> [Collected data entries]:
= = = = =
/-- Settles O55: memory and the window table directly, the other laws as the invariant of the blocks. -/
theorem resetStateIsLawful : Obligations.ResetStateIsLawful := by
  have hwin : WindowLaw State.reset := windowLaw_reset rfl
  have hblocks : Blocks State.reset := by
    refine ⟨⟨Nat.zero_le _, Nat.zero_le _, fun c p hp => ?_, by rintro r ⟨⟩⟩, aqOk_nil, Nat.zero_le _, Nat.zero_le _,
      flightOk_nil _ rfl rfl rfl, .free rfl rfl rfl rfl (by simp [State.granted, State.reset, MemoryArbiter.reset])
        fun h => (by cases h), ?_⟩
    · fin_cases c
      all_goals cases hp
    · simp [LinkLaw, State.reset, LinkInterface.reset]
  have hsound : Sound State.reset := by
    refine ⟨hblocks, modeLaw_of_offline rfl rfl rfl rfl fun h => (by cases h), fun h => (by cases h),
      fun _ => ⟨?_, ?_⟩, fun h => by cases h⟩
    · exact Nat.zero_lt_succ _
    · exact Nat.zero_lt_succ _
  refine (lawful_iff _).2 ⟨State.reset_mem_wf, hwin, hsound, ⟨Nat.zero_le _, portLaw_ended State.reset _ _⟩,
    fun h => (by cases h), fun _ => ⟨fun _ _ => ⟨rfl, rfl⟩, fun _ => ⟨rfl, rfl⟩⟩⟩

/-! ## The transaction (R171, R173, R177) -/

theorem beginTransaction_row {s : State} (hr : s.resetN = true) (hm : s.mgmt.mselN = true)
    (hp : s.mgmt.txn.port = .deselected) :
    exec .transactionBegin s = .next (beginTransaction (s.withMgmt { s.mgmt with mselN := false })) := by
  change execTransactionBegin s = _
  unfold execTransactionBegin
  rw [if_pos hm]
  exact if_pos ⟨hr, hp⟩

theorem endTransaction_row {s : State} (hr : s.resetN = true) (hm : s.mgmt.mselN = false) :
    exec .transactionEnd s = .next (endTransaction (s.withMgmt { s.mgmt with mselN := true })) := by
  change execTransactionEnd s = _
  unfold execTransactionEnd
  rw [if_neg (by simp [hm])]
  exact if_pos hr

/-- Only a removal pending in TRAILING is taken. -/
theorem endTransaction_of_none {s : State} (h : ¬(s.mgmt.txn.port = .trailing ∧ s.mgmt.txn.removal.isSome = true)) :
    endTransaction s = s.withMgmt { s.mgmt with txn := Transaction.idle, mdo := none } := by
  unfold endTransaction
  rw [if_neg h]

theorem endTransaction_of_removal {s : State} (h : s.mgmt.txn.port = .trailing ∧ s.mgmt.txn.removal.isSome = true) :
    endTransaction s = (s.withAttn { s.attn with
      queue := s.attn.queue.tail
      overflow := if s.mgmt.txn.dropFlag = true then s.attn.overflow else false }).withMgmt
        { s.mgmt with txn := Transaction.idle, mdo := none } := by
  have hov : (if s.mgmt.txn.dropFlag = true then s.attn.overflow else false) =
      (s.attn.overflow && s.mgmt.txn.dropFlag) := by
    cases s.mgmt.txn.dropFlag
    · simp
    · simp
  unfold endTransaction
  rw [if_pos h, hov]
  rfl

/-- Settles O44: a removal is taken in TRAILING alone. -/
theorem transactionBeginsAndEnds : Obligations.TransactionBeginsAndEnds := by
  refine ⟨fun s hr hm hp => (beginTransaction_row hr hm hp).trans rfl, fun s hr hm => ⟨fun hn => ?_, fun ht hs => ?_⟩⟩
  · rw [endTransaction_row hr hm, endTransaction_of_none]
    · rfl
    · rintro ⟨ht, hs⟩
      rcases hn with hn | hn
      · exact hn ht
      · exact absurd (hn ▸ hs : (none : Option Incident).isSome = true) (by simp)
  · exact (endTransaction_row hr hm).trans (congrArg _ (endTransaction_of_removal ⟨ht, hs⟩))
= = = = =
The records shown above should be given again word for word.

/-- Settles O55: memory and the window table directly, the other laws as the invariant of the blocks. -/
theorem resetStateIsLawful : Obligations.ResetStateIsLawful := by
  have hwin : WindowLaw State.reset := windowLaw_reset rfl
  have hblocks : Blocks State.reset := by
    refine ⟨⟨Nat.zero_le _, Nat.zero_le _, fun c p hp => ?_, by rintro r ⟨⟩⟩, aqOk_nil, Nat.zero_le _, Nat.zero_le _,
      flightOk_nil _ rfl rfl rfl, .free rfl rfl rfl rfl (by simp [State.granted, State.reset, MemoryArbiter.reset])
        fun h => (by cases h), ?_⟩
    · fin_cases c
      all_goals cases hp
    · simp [LinkLaw, State.reset, LinkInterface.reset]
  have hsound : Sound State.reset := by
    refine ⟨hblocks, modeLaw_of_offline rfl rfl rfl rfl fun h => (by cases h), fun h => (by cases h),
      fun _ => ⟨?_, ?_⟩, fun h => by cases h⟩
    · exact Nat.zero_lt_succ _
    · exact Nat.zero_lt_succ _
  refine (lawful_iff _).2 ⟨State.reset_mem_wf, hwin, hsound, ⟨Nat.zero_le _, portLaw_ended State.reset _ _⟩,
    fun h => (by cases h), fun _ => ⟨fun _ _ => ⟨rfl, rfl⟩, fun _ => ⟨rfl, rfl⟩⟩⟩

/-! ## The transaction (R171, R173, R177) -/

theorem beginTransaction_row {s : State} (hr : s.resetN = true) (hm : s.mgmt.mselN = true)
    (hp : s.mgmt.txn.port = .deselected) :
    exec .transactionBegin s = .next (beginTransaction (s.withMgmt { s.mgmt with mselN := false })) := by
  change execTransactionBegin s = _
  unfold execTransactionBegin
  rw [if_pos hm]
  exact if_pos ⟨hr, hp⟩

theorem endTransaction_row {s : State} (hr : s.resetN = true) (hm : s.mgmt.mselN = false) :
    exec .transactionEnd s = .next (endTransaction (s.withMgmt { s.mgmt with mselN := true })) := by
  change execTransactionEnd s = _
  unfold execTransactionEnd
  rw [if_neg (by simp [hm])]
  exact if_pos hr

/-- Only a removal pending in TRAILING is taken. -/
theorem endTransaction_of_none {s : State} (h : ¬(s.mgmt.txn.port = .trailing ∧ s.mgmt.txn.removal.isSome = true)) :
    endTransaction s = s.withMgmt { s.mgmt with txn := Transaction.idle, mdo := none } := by
  unfold endTransaction
  rw [if_neg h]

theorem endTransaction_of_removal {s : State} (h : s.mgmt.txn.port = .trailing ∧ s.mgmt.txn.removal.isSome = true) :
    endTransaction s = (s.withAttn { s.attn with
      queue := s.attn.queue.tail
      overflow := if s.mgmt.txn.dropFlag = true then s.attn.overflow else false }).withMgmt
        { s.mgmt with txn := Transaction.idle, mdo := none } := by
  have hov : (if s.mgmt.txn.dropFlag = true then s.attn.overflow else false) =
      (s.attn.overflow && s.mgmt.txn.dropFlag) := by
    cases s.mgmt.txn.dropFlag
    · simp
    · simp
  unfold endTransaction
  rw [if_pos h, hov]
  rfl

/-- Settles O44: a removal is taken in TRAILING alone. -/
theorem transactionBeginsAndEnds : Obligations.TransactionBeginsAndEnds := by
  refine ⟨fun s hr hm hp => (beginTransaction_row hr hm hp).trans rfl, fun s hr hm => ⟨fun hn => ?_, fun ht hs => ?_⟩⟩
  · rw [endTransaction_row hr hm, endTransaction_of_none]
    · rfl
    · rintro ⟨ht, hs⟩
      rcases hn with hn | hn
      · exact hn ht
      · exact absurd (hn ▸ hs : (none : Option Incident).isSome = true) (by simp)
  · exact (endTransaction_row hr hm).trans (congrArg _ (endTransaction_of_removal ⟨ht, hs⟩))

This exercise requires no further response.